### Task requirements
Return exactly the lines of the records below, starting at the line that contains "vecAll (.vcompress vd" and ending at the line that contains "def execVexpand (vd", with both of those lines kept.
Top of Data for processing
/-- VAND (R239). -/
def execVand (vd va : BitVec 5) (y : VSrc) (ms : BitVec 6) (et : BitVec 3) (s : State) : Out :=
  bits2 (.vand vd va y ms et) vd va y et (fun _ a b => a &&& b) s

/-- VOR (R239). -/
def execVor (vd va : BitVec 5) (y : VSrc) (ms : BitVec 6) (et : BitVec 3) (s : State) : Out :=
  bits2 (.vor vd va y ms et) vd va y et (fun _ a b => a ||| b) s

/-- VXOR (R239). -/
def execVxor (vd va : BitVec 5) (y : VSrc) (ms : BitVec 6) (et : BitVec 3) (s : State) : Out :=
  bits2 (.vxor vd va y ms et) vd va y et (fun _ a b => a ^^^ b) s

/-- VANDN (R239). -/
def execVandn (vd va : BitVec 5) (y : VSrc) (ms : BitVec 6) (et : BitVec 3) (s : State) : Out :=
  bits2 (.vandn vd va y ms et) vd va y et (fun w a b => a &&& (2 ^ w - 1 - b)) s

/-- VSHL (R239). -/
def execVshl (vd va : BitVec 5) (y : VSrc) (ms : BitVec 6) (et : BitVec 3) (s : State) : Out :=
  bits2 (.vshl vd va y ms et) vd va y et (fun w a b => (a <<< (b % w)) % 2 ^ w) s

/-- VSHR (R239). -/
def execVshr (vd va : BitVec 5) (y : VSrc) (ms : BitVec 6) (et : BitVec 3) (s : State) : Out :=
  bits2 (.vshr vd va y ms et) vd va y et (fun w a b => a >>> (b % w)) s

/-- VSHA (R239). -/
def execVsha (vd va : BitVec 5) (y : VSrc) (ms : BitVec 6) (et : BitVec 3) (s : State) : Out :=
  bits2 (.vsha vd va y ms et) vd va y et (fun w a b => ofSigned w (toSigned w a / ((2 ^ (b % w) : Nat) : Int))) s

/-- VPOPC (R239). -/
def execVpopc (vd va : BitVec 5) (ms : BitVec 6) (et : BitVec 3) (s : State) : Out :=
  bits1 (.vpopc vd va ms et) vd va et (fun w a => popcNat w a) s

/-- VCLZ (R239). -/
def execVclz (vd va : BitVec 5) (ms : BitVec 6) (et : BitVec 3) (s : State) : Out :=
  bits1 (.vclz vd va ms et) vd va et (fun w a => clzNat w a) s

/-- VSATADD (R239). -/
def execVsatadd (vd va : BitVec 5) (y : VSrc) (ms : BitVec 6) (et : BitVec 3) (s : State) : Out :=
  int2 (.vsatadd vd va y ms et) vd va y et (fun w sg a b _ => satTo w sg (a + b)) s

/-- VSATSUB (R239). -/
def execVsatsub (vd va : BitVec 5) (y : VSrc) (ms : BitVec 6) (et : BitVec 3) (s : State) : Out :=
  int2 (.vsatsub vd va y ms et) vd va y et (fun w sg a b _ => satTo w sg (a - b)) s

/-- VIDIV (R239). -/
def execVidiv (vd va : BitVec 5) (y : VSrc) (ms : BitVec 6) (et : BitVec 3) (s : State) : Out :=
  int2 (.vidiv vd va y ms et) vd va y et (fun w sg a b _ => divInt w sg a b) s

/-- VIREM (R239). -/
def execVirem (vd va : BitVec 5) (y : VSrc) (ms : BitVec 6) (et : BitVec 3) (s : State) : Out :=
  int2 (.virem vd va y ms et) vd va y et (fun w sg a b _ => remInt w sg a b) s

/-- VBITSEL (R240). -/
def execVbitsel (vd va vb : BitVec 5) (ms : BitVec 6) (et : BitVec 3) (s : State) : Out :=
  move (.vbitsel vd va vb ms et) vd et (fun c _ w k =>
    let m := elem w (c.vreg vb.toNat) k
    (elem w (c.vreg va.toNat) k &&& m) ||| (elem w (c.vreg vd.toNat) k &&& (2 ^ w - 1 - m))) s

/-- VBFX (R240). -/
def execVbfx (vd va : BitVec 5) (y : VSrc) (ms : BitVec 6) (et : BitVec 3) (s : State) : Out :=
  vecInt (.vbfx vd va y ms et) vd (etWidth et) (fun c _ k =>
    ofSigned (etWidth et) (bfxField (etWidth et) (et.toNat < 4) (elem (etWidth et) (c.vreg va.toNat) k) (ctlVal c y))) s

/-- VBFI (R240). -/
def execVbfi (vd va : BitVec 5) (y : VSrc) (ms : BitVec 6) (et : BitVec 3) (s : State) : Out :=
  vecInt (.vbfi vd va y ms et) vd (etWidth et) (fun c _ k =>
    bfiField (etWidth et) (elem (etWidth et) (c.vreg vd.toNat) k) (elem (etWidth et) (c.vreg va.toNat) k) (ctlVal c y)) s

/-- VCMP (R241). -/
def execVcmp (vd va : BitVec 5) (cd : VCond) (y : VSrc) (ms : BitVec 6) (e : FpE) (s : State) : Out :=
  start (.vcmp vd va cd y ms e) s fun c s =>
    let w := ew e
    let f := fpeFmt e
    let r := fun k => vcondF cd (fvOf f (elem w (c.vreg va.toNat) k)) (fvOf f (srcF c e y k))
    let s := s.setReg c (32 + vd.toNat) (laneMask c.mask w fun k => (r k).1)
    retire (raiseLanes s ((activeElems c.mask w).map fun k => (laneOf w k, (r k).2)))

/-- VICMP (R241). -/
def execVicmp (vd va : BitVec 5) (cd : VCond) (y : VSrc) (ms : BitVec 6) (et : BitVec 3) (s : State) : Out :=
  vecScalar (.vicmp vd va cd y ms et) (32 + vd.toNat) (fun c _ =>
    let w := etWidth et
    let sg := et.toNat < 4
    laneMask c.mask w fun k => vcondI cd (readInt w sg (elem w (c.vreg va.toNat) k)) (readInt w sg (srcI c et y k))) s

/-- VWHILE (R242). -/
def execVwhile (vd va vb : BitVec 5) (ms : BitVec 6) (et : BitVec 3) (s : State) : Out :=
  vecScalar (.vwhile vd va vb ms et) (32 + vd.toNat) (fun c _ =>
    let sg := et.toNat < 4
    let x := readInt 64 sg (c.reg va.toNat).toNat
    let y := readInt 64 sg (c.reg vb.toNat).toNat
    laneMask c.mask (etWidth et) fun k => x + (k : Int) < y) s

/-- VMATCH (R243). -/
def execVmatch (vd va : BitVec 5) (ms : BitVec 6) (et : BitVec 3) (s : State) : Out :=
  vecScalar (.vmatch vd va ms et) (32 + vd.toNat) (fun c _ =>
    let w := etWidthOnly et
    laneMask c.mask w fun k => (List.range k).any fun j =>
      active c.mask w j && elem w (c.vreg va.toNat) j == elem w (c.vreg va.toNat) k) s

/-- VMOV (R244). -/
def execVmov (vd va : BitVec 5) (ms : BitVec 6) (et : BitVec 3) (s : State) : Out :=
  move (.vmov vd va ms et) vd et (fun c _ w k => elem w (c.vreg va.toNat) k) s

/-- VSPLAT (R244). -/
def execVsplat (vd va : BitVec 5) (ms : BitVec 6) (et : BitVec 3) (s : State) : Out :=
  move (.vsplat vd va ms et) vd et (fun c _ _ _ => (c.reg va.toNat).toNat) s

/-- The immediate of VMOVI, by the element type that et names (R150, R153). -/
def moviElem (et : BitVec 3) (v : BitVec 16) : Nat :=
  match et.toNat with
  | 2 => ofSigned 32 (toSigned 16 v.toNat) | 3 => ofSigned 64 (toSigned 16 v.toNat)
  | 6 => wideBf .f32 v | 7 => wideBf .f64 v | _ => v.toNat

/-- VMOVI (R244). -/
def execVmovi (vd : BitVec 5) (imm : BitVec 16) (ms : BitVec 6) (et : BitVec 3) (s : State) : Out :=
  move (.vmovi vd imm ms et) vd et (fun _ _ _ _ => moviElem et imm) s

/-- VEXT (R244). -/
def execVext (vd va vb : BitVec 5) (ms : BitVec 6) (et : BitVec 3) (s : State) : Out :=
  vecScalar (.vext vd va vb ms et) vd.toNat (fun c _ =>
    let w := etWidthOnly et
    word (elem w (c.vreg va.toNat) ((c.reg vb.toNat).toNat % numElems w))) s

/-- VINS (R244). -/
def execVins (vd va vb : BitVec 5) (ms : BitVec 6) (et : BitVec 3) (s : State) : Out :=
  move (.vins vd va vb ms et) vd et (fun c _ w k =>
    if k = (c.reg vb.toNat).toNat % numElems w then (c.reg va.toNat).toNat else elem w (c.vreg vd.toNat) k) s

/-- VPERM (R244). -/
def execVperm (vd va vb : BitVec 5) (ms : BitVec 6) (et : BitVec 3) (s : State) : Out :=
  move (.vperm vd va vb ms et) vd et (fun c _ w k => elem w (c.vreg va.toNat) (elem w (c.vreg vb.toNat) k % numElems w)) s

/-- VROT (R244). -/
def execVrot (vd va : BitVec 5) (y : VSrc) (ms : BitVec 6) (et : BitVec 3) (s : State) : Out :=
  move (.vrot vd va y ms et) vd et (fun c _ w k => elem w (c.vreg va.toNat) ((k + ctlVal c y) % numElems w)) s

/-- VSLIDEUP (R244). -/
def execVslideup (vd va : BitVec 5) (y : VSrc) (ms : BitVec 6) (et : BitVec 3) (s : State) : Out :=
  move (.vslideup vd va y ms et) vd et (fun c _ w k => if ctlVal c y ≤ k then elem w (c.vreg va.toNat) (k - ctlVal c y) else 0) s

/-- VSLIDEDN (R244). -/
def execVslidedn (vd va : BitVec 5) (y : VSrc) (ms : BitVec 6) (et : BitVec 3) (s : State) : Out :=
  move (.vslidedn vd va y ms et) vd et (fun c _ w k => if k + ctlVal c y < numElems w then elem w (c.vreg va.toNat) (k + ctlVal c y) else 0) s

/-- VIOTA (R244). -/
def execViota (vd : BitVec 5) (ms : BitVec 6) (et : BitVec 3) (s : State) : Out :=
  move (.viota vd ms et) vd et (fun c _ w k => rankOf c.mask w k % 2 ^ w) s

/-- VSEL (R244). -/
def execVsel (vd va vb : BitVec 5) (ms : BitVec 6) (et : BitVec 3) (s : State) : Out :=
  vecAll (.vsel vd va vb ms et) vd (fun c _ =>
    mergeElems c.mask (etWidthOnly et) (c.vreg vb.toNat) (elem (etWidthOnly et) (c.vreg va.toNat))) s

/-- VCOMPRESS (R244). -/
def execVcompress (vd va : BitVec 5) (ms : BitVec 6) (et : BitVec 3) (s : State) : Out :=
  vecAll (.vcompress vd va ms et) vd (fun c _ => compress c (etWidthOnly et) (c.vreg va.toNat) (c.vreg vd.toNat)) s

/-- VEXPAND (R244). -/
def execVexpand (vd va : BitVec 5) (ms : BitVec 6) (et : BitVec 3) (s : State) : Out :=
  move (.vexpand vd va ms et) vd et (fun c _ w k => elem w (c.vreg va.toNat) (rankOf c.mask w k)) s

/-- VSHFL (R244). -/
def execVshfl (vd va vb : BitVec 5) (ms : BitVec 6) (et : BitVec 3) (s : State) : Out :=
  move (.vshfl vd va vb ms et) vd et (fun c _ w k => elem w (c.vreg va.toNat) ((k ^^^ (c.reg vb.toNat).toNat) % numElems w)) s

/-- VREDADD (R246). -/
def execVredadd (vd va : BitVec 5) (ms : BitVec 6) (et : BitVec 3) (s : State) : Out :=
  reduce (.vredadd vd va ms et) .add vd va et s

/-- VREDMIN (R246). -/
def execVredmin (vd va : BitVec 5) (ms : BitVec 6) (et : BitVec 3) (s : State) : Out :=
  reduce (.vredmin vd va ms et) .min vd va et s

/-- VREDMAX (R246). -/
def execVredmax (vd va : BitVec 5) (ms : BitVec 6) (et : BitVec 3) (s : State) : Out :=
  reduce (.vredmax vd va ms et) .max vd va et s

/-- VREDAND (R246). -/
def execVredand (vd va : BitVec 5) (ms : BitVec 6) (et : BitVec 3) (s : State) : Out :=
  reduce (.vredand vd va ms et) .and vd va et s

/-- VREDOR (R246). -/
def execVredor (vd va : BitVec 5) (ms : BitVec 6) (et : BitVec 3) (s : State) : Out :=
  reduce (.vredor vd va ms et) .or vd va et s

/-- VSCANADD (R247). -/
def execVscanadd (vd va : BitVec 5) (ms : BitVec 6) (et : BitVec 3) (s : State) : Out :=
  scan (.vscanadd vd va ms et) .add vd va et s

/-- VSCANMIN (R247). -/
def execVscanmin (vd va : BitVec 5) (ms : BitVec 6) (et : BitVec 3) (s : State) : Out :=
  scan (.vscanmin vd va ms et) .min vd va et s

/-- VSCANMAX (R247). -/
def execVscanmax (vd va : BitVec 5) (ms : BitVec 6) (et : BitVec 3) (s : State) : Out :=
  scan (.vscanmax vd va ms et) .max vd va et s

/-- VCVT (R248, R249). -/
def execVcvt (vd va : BitVec 5) (ty : BitVec 4) (sat : Bool) (ms : BitVec 6) (et : BitVec 3) (s : State) : Out :=
  vecFp (.vcvt vd va ty sat ms et) vd (etTy et true).width (fun c _ k =>
    convert (vtyOf ty) (etTy et true) (issRm c) false (elem (etTy et true).width (c.vreg va.toNat) k)) s

/-- VCVTI (R248, R249). -/
def execVcvti (vd va : BitVec 5) (ty : BitVec 4) (sat : Bool) (ms : BitVec 6) (et : BitVec 3) (s : State) : Out :=
  vecFp (.vcvti vd va ty sat ms et) vd (etTy et false).width (fun c _ k =>
    convert (vtyOf ty) (etTy et false) (issRm c) false (elem (etTy et false).width (c.vreg va.toNat) k)) s

/-- VNARROW (R248, R249). -/
def execVnarrow (vd va : BitVec 5) (ty : BitVec 4) (sat : Bool) (ms : BitVec 6) (et : BitVec 3) (s : State) : Out :=
  start (.vnarrow vd va ty sat ms et) s fun c s =>
    let dst := vtyOf ty
    let src := etTy et (tyFp dst)
    let rs := (activeElems c.mask src.width).map fun k => (k, convert src dst (issRm c) sat (elem src.width (c.vreg va.toNat) k))
    let low := (List.range (numElems src.width)).map fun k => match rs.find? fun x => x.1 == k with
      | some x => x.2.1
      | none => elem dst.width (c.vreg vd.toNat) k
    let s := s.setVReg c vd.toNat (vregOf dst.width low)
    retire (raiseLanes s (rs.map fun x => (laneOf src.width x.1, x.2.2)))

/-- VWIDEN (R248, R249). -/
def execVwiden (vd va : BitVec 5) (ty : BitVec 4) (sat : Bool) (ms : BitVec 6) (et : BitVec 3) (s : State) : Out :=
  vecFp (.vwiden vd va ty sat ms et) vd (etTy et (tyFp (vtyOf ty))).width (fun c _ k =>
    convert (vtyOf ty) (etTy et (tyFp (vtyOf ty))) (issRm c) false (elem (vtyOf ty).width (c.vreg va.toNat) k)) s

/-- VQMX (R250). Its IV belongs to the lane of a block's element 0, and an inactive lane raises nothing (R129): DEDUCED
(notes/assumptions/103.md). -/
def execVqmx (vd va : BitVec 5) (ty : BitVec 4) (ms : BitVec 6) (et : BitVec 3) (s : State) : Out :=
  start (.vqmx vd va ty ms et) s fun c s =>
    let src := mxSrc et
    let f := mxElem ty
    let w := fmtBits src
    let bs := (List.range (numElems w / 32)).map fun b =>
      let l := blockOf w (c.vreg va.toNat) b
      (b, l, mxScale f src l)
    let qs := bs.flatMap fun x => match x.2.2 with
      | none => List.replicate 32 0
      | some sc => x.2.1.map (mxQuant f src sc)
    let img := ofElems (fmtBits f) qs + (ofElems 8 (bs.map fun x => x.2.2.getD 0xFF)) <<< (8 * 224)
    let s := s.setVReg c vd.toNat (BitVec.ofNat 2048 img)
    retire (raiseLanes s (bs.filterMap fun x =>
      if x.2.2.isNone && (activeElems c.mask w).contains (32 * x.1) then some (laneOf w (32 * x.1), fIV) else none))

/-- VDQMX (R251). -/
def execVdqmx (vd va : BitVec 5) (ty : BitVec 4) (ms : BitVec 6) (et : BitVec 3) (s : State) : Out :=
  vecFp (.vdqmx vd va ty ms et) vd (fmtBits (mxSrc et)) (fun c _ k =>
    mxDequant (mxElem ty) (mxSrc et) (elem 8 (c.vreg va.toNat) (224 + k / 32)) (elem (fmtBits (mxElem ty)) (c.vreg va.toNat) k)) s

/-- VDOT4 (R261): byte j of lane k of the second source is imm's in the wide form (Table 5.9). -/
def execVdot4 (vd va : BitVec 5) (y : VSrc) (ms : BitVec 6) (et : BitVec 3) (s : State) : Out :=
  vecFp (.vdot4 vd va y ms et) vd 32 (fun c _ k =>
    let a := (List.range 4).map fun j => elem 8 (c.vreg va.toNat) (4 * k + j)
    let b := (List.range 4).map fun j => match y with
      | .reg vb => elem 8 (c.vreg vb.toNat) (4 * k + j)
      | .imm v => v.toNat >>> (8 * (j % 2)) % 256
    let d := elem 32 (c.vreg vd.toNat) k
    if et.toNat < 4 then
      let sa := et.toNat != 1
      let sb := et.toNat == 0
      (ofSigned 32 ((a.zip b).foldl (fun t p => t + readInt 8 sa p.1 * readInt 8 sb p.2) (d : Int)), 0)
    else
      let f : Fmt := if et == 4 then .e4m3 else .e5m2
      dotFp .f32 (issRm c) ((a.zip b).map fun p => (fvOf f p.1, fvOf f p.2)) (fvOf .f32 d)) s

/-- VBFDOT (R261). -/
def execVbfdot (vd va vb : BitVec 5) (ms : BitVec 6) (s : State) : Out :=
  vecFp (.vbfdot vd va vb ms) vd 32 (fun c _ k =>
    let p := fun j => (fvOf .bf16 (elem 16 (c.vreg va.toNat) (2 * k + j)), fvOf .bf16 (elem 16 (c.vreg vb.toNat) (2 * k + j)))
    dotFp .f32 (issRm c) [p 0, p 1] (fvOf .f32 (elem 32 (c.vreg vd.toNat) k))) s

/-- VHASH (R262). -/
def execVhash (vd va vb : BitVec 5) (ms : BitVec 6) (et : BitVec 3) (s : State) : Out :=
  move (.vhash vd va vb ms et) vd et (fun c _ w k =>
    let a := elem w (c.vreg va.toNat) k
    let b := elem w (c.vreg vb.toNat) k
    if w = 32 then hash32 a b else hash64 a b) s

end Sys2Proof.Machine
end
Bottom of Data for processing
### Response below
  vecAll (.vcompress vd va ms et) vd (fun c _ => compress c (etWidthOnly et) (c.vreg va.toNat) (c.vreg vd.toNat)) s

/-- VEXPAND (R244). -/
def execVexpand (vd va : BitVec 5) (ms : BitVec 6) (et : BitVec 3) (s : State) : Out :=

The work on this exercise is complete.